*ENTRIES SHOWN*:
= = = = = = =

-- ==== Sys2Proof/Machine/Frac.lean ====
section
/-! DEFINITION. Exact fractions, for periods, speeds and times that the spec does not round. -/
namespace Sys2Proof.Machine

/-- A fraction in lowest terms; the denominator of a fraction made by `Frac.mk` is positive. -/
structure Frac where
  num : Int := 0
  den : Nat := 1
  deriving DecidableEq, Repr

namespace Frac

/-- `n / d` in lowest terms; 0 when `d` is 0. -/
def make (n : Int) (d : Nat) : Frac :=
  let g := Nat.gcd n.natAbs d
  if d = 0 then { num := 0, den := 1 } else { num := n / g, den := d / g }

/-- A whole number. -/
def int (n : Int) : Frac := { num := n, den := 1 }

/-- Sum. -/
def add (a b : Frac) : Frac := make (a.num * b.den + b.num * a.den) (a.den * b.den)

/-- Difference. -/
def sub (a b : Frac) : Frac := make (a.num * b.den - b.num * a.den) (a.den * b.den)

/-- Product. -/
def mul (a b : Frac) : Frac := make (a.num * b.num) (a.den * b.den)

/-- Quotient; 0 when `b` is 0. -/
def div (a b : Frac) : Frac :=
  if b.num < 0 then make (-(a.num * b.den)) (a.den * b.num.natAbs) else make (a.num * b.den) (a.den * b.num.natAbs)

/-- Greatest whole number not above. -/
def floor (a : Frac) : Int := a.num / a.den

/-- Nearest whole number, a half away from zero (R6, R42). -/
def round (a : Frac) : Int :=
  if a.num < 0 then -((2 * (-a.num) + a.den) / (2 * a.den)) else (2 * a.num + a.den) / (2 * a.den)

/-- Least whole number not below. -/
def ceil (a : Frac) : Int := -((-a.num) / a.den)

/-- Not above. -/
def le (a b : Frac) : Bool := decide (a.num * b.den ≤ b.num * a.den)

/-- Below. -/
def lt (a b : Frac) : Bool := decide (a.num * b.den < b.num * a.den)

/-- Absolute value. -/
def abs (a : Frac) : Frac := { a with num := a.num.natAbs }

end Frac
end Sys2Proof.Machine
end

= = = = = = =

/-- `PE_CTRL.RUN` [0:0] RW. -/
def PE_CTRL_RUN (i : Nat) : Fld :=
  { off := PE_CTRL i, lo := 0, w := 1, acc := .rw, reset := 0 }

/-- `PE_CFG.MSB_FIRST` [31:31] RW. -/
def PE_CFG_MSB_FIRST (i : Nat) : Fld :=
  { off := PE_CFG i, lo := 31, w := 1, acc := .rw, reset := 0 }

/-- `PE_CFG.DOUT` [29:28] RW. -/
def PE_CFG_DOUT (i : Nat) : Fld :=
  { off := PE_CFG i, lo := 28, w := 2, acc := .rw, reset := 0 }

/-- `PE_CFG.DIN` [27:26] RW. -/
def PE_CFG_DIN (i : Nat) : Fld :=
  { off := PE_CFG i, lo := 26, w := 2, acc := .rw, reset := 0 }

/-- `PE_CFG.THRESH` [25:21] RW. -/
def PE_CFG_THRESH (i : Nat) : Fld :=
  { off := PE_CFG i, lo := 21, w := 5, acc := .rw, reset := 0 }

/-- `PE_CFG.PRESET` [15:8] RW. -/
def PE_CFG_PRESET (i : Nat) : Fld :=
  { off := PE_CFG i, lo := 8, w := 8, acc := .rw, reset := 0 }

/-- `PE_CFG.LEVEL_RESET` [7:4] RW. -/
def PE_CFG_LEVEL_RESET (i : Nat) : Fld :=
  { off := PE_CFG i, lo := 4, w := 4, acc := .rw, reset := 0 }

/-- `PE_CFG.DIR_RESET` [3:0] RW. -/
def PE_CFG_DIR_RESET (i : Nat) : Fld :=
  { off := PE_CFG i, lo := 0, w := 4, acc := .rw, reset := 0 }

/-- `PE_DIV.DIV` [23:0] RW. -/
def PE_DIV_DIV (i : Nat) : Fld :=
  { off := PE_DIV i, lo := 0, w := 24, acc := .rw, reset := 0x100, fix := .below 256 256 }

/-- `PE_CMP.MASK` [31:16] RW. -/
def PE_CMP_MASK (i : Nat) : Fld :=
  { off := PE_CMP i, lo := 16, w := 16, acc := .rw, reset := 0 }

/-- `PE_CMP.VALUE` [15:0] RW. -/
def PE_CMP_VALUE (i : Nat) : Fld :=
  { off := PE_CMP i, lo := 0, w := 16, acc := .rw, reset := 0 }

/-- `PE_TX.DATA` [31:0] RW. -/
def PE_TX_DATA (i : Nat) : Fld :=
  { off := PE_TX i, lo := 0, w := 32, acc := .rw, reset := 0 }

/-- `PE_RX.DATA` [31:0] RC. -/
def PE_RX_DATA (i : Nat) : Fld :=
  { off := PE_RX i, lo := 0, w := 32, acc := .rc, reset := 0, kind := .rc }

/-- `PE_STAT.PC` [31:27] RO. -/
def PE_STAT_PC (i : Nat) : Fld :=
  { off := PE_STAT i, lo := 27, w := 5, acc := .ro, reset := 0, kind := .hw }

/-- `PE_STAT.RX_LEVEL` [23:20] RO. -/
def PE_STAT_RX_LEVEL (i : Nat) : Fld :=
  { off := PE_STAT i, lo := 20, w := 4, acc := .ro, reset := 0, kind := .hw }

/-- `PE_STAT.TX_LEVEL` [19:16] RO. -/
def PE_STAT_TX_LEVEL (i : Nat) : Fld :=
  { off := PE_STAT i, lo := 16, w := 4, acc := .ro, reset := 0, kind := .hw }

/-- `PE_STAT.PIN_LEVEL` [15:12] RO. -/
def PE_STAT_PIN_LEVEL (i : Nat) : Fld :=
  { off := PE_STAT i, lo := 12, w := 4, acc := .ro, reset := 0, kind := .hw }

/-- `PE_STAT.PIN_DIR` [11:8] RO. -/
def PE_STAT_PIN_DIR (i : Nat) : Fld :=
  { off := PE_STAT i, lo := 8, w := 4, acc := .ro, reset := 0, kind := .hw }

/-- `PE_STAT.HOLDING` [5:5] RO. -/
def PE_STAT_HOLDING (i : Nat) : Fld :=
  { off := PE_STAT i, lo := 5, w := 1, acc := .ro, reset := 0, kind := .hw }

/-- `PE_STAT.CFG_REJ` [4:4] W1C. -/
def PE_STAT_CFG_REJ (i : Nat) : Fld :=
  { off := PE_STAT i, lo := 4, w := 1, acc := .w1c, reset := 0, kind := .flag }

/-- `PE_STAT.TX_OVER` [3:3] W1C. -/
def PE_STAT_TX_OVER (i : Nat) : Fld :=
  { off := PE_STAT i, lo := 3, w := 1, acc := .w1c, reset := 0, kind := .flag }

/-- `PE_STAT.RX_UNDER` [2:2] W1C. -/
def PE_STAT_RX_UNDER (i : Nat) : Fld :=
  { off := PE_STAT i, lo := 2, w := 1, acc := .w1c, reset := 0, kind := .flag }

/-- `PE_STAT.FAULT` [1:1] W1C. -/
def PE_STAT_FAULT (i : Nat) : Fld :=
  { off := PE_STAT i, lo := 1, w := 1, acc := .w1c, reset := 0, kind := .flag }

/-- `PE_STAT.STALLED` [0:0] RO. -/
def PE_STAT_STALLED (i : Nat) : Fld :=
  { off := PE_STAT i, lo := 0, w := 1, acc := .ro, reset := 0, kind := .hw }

= = = = = = =

*WORK ITEM*: Set down again, word for word, the stretch of records from the line with "[31:31] RW. -/" to the line with "lo := 28, w", both of those lines included.

*EXERCISE RESPONSE*:
/-- `PE_CFG.MSB_FIRST` [31:31] RW. -/
def PE_CFG_MSB_FIRST (i : Nat) : Fld :=
  { off := PE_CFG i, lo := 31, w := 1, acc := .rw, reset := 0 }

/-- `PE_CFG.DOUT` [29:28] RW. -/
def PE_CFG_DOUT (i : Nat) : Fld :=
  { off := PE_CFG i, lo := 28, w := 2, acc := .rw, reset := 0 }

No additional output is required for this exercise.